→ Work to be completed:
In the records below, some lines hold the word "badArgument". Copy each of those lines.

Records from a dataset
•••
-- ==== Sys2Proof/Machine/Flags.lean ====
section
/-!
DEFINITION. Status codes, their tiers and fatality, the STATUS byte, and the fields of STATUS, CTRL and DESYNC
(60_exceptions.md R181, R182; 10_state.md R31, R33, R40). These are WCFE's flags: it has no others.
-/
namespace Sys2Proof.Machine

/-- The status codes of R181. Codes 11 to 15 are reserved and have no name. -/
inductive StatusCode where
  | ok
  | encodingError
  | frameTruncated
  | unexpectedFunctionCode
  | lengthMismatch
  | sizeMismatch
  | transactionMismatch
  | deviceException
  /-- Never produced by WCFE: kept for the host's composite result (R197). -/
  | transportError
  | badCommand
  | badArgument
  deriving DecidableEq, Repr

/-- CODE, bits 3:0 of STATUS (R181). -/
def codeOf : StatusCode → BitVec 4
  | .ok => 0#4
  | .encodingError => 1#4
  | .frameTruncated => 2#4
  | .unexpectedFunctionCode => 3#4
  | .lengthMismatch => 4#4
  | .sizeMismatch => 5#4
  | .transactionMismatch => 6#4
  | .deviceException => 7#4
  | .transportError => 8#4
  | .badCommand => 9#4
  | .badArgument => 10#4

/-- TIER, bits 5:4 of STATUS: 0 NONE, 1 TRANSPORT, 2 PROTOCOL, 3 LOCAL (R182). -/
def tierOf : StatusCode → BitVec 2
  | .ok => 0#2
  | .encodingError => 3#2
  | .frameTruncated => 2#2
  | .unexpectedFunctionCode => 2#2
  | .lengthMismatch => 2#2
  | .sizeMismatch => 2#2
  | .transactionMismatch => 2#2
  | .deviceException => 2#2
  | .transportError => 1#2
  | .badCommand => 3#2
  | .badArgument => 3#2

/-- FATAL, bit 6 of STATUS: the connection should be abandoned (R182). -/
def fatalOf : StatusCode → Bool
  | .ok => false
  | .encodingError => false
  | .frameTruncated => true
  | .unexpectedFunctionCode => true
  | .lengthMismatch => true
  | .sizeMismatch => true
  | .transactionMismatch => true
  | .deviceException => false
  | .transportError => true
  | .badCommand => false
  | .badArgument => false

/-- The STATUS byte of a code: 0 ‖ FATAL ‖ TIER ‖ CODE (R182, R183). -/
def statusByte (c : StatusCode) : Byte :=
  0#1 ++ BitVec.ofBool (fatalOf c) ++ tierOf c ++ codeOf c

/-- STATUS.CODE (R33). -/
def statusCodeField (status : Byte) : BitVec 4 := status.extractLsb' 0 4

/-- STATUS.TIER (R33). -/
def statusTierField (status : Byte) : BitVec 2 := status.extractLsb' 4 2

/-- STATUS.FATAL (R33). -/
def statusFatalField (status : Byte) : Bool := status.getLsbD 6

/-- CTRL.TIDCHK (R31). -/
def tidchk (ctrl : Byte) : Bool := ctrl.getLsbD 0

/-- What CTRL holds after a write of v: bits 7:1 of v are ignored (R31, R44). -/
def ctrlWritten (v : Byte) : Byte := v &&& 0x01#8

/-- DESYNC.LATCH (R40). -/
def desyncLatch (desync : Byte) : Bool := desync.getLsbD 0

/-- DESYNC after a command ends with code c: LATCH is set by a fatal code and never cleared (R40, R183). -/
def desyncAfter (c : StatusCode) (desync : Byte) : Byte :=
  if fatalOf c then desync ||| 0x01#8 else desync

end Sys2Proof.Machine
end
•••
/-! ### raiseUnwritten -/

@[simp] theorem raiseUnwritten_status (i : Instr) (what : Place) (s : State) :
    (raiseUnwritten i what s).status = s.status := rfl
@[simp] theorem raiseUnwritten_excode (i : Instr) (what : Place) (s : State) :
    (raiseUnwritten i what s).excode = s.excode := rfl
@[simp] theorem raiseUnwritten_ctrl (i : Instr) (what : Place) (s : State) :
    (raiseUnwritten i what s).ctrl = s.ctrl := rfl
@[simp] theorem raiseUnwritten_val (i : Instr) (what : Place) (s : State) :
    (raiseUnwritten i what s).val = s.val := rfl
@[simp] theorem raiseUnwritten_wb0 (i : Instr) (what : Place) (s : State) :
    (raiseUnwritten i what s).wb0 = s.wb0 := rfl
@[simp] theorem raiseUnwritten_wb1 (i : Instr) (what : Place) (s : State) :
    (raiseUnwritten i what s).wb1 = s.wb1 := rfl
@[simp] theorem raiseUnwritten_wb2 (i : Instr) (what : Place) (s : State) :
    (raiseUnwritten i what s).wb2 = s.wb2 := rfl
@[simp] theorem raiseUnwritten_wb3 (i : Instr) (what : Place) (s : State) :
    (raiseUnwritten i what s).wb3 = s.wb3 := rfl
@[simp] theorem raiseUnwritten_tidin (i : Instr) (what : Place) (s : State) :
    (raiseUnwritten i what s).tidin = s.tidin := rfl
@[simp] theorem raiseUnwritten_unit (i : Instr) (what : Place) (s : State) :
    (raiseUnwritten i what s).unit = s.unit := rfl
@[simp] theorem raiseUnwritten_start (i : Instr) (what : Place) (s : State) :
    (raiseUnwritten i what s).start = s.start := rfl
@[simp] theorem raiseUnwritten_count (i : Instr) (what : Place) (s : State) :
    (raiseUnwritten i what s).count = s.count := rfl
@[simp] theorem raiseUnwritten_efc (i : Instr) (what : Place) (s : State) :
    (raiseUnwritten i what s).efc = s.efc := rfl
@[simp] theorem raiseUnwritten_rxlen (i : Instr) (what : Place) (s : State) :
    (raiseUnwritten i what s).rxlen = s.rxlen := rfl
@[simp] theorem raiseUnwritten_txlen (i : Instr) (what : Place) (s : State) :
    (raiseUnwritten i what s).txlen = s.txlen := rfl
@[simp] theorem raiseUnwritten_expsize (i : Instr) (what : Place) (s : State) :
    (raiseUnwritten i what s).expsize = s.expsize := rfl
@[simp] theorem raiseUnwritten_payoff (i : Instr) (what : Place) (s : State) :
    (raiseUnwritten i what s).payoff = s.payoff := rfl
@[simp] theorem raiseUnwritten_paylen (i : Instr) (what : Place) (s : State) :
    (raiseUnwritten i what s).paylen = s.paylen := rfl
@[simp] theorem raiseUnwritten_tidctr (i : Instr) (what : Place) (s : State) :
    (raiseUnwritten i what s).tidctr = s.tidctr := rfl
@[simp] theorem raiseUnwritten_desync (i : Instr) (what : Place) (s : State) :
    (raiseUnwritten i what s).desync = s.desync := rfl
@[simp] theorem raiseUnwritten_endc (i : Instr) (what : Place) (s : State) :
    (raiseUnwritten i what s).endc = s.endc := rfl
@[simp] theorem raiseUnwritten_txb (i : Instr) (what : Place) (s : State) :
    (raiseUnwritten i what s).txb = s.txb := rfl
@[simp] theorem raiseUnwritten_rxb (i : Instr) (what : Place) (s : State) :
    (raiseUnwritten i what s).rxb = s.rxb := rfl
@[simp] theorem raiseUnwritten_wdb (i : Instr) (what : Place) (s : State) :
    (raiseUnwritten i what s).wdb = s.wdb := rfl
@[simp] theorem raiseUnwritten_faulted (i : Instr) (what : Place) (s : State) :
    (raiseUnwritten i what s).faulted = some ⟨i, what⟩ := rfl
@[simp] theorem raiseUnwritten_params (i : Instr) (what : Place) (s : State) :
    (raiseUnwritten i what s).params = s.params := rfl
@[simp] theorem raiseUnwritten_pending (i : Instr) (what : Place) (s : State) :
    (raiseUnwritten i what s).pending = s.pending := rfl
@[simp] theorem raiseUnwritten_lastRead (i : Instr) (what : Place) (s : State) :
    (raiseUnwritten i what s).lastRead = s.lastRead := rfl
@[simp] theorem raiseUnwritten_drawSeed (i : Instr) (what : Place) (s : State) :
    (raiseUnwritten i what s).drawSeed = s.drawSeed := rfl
•••
→ Response for this exercise:
  | badArgument
  | .badArgument => 10#4
  | .badArgument => 3#2
  | .badArgument => false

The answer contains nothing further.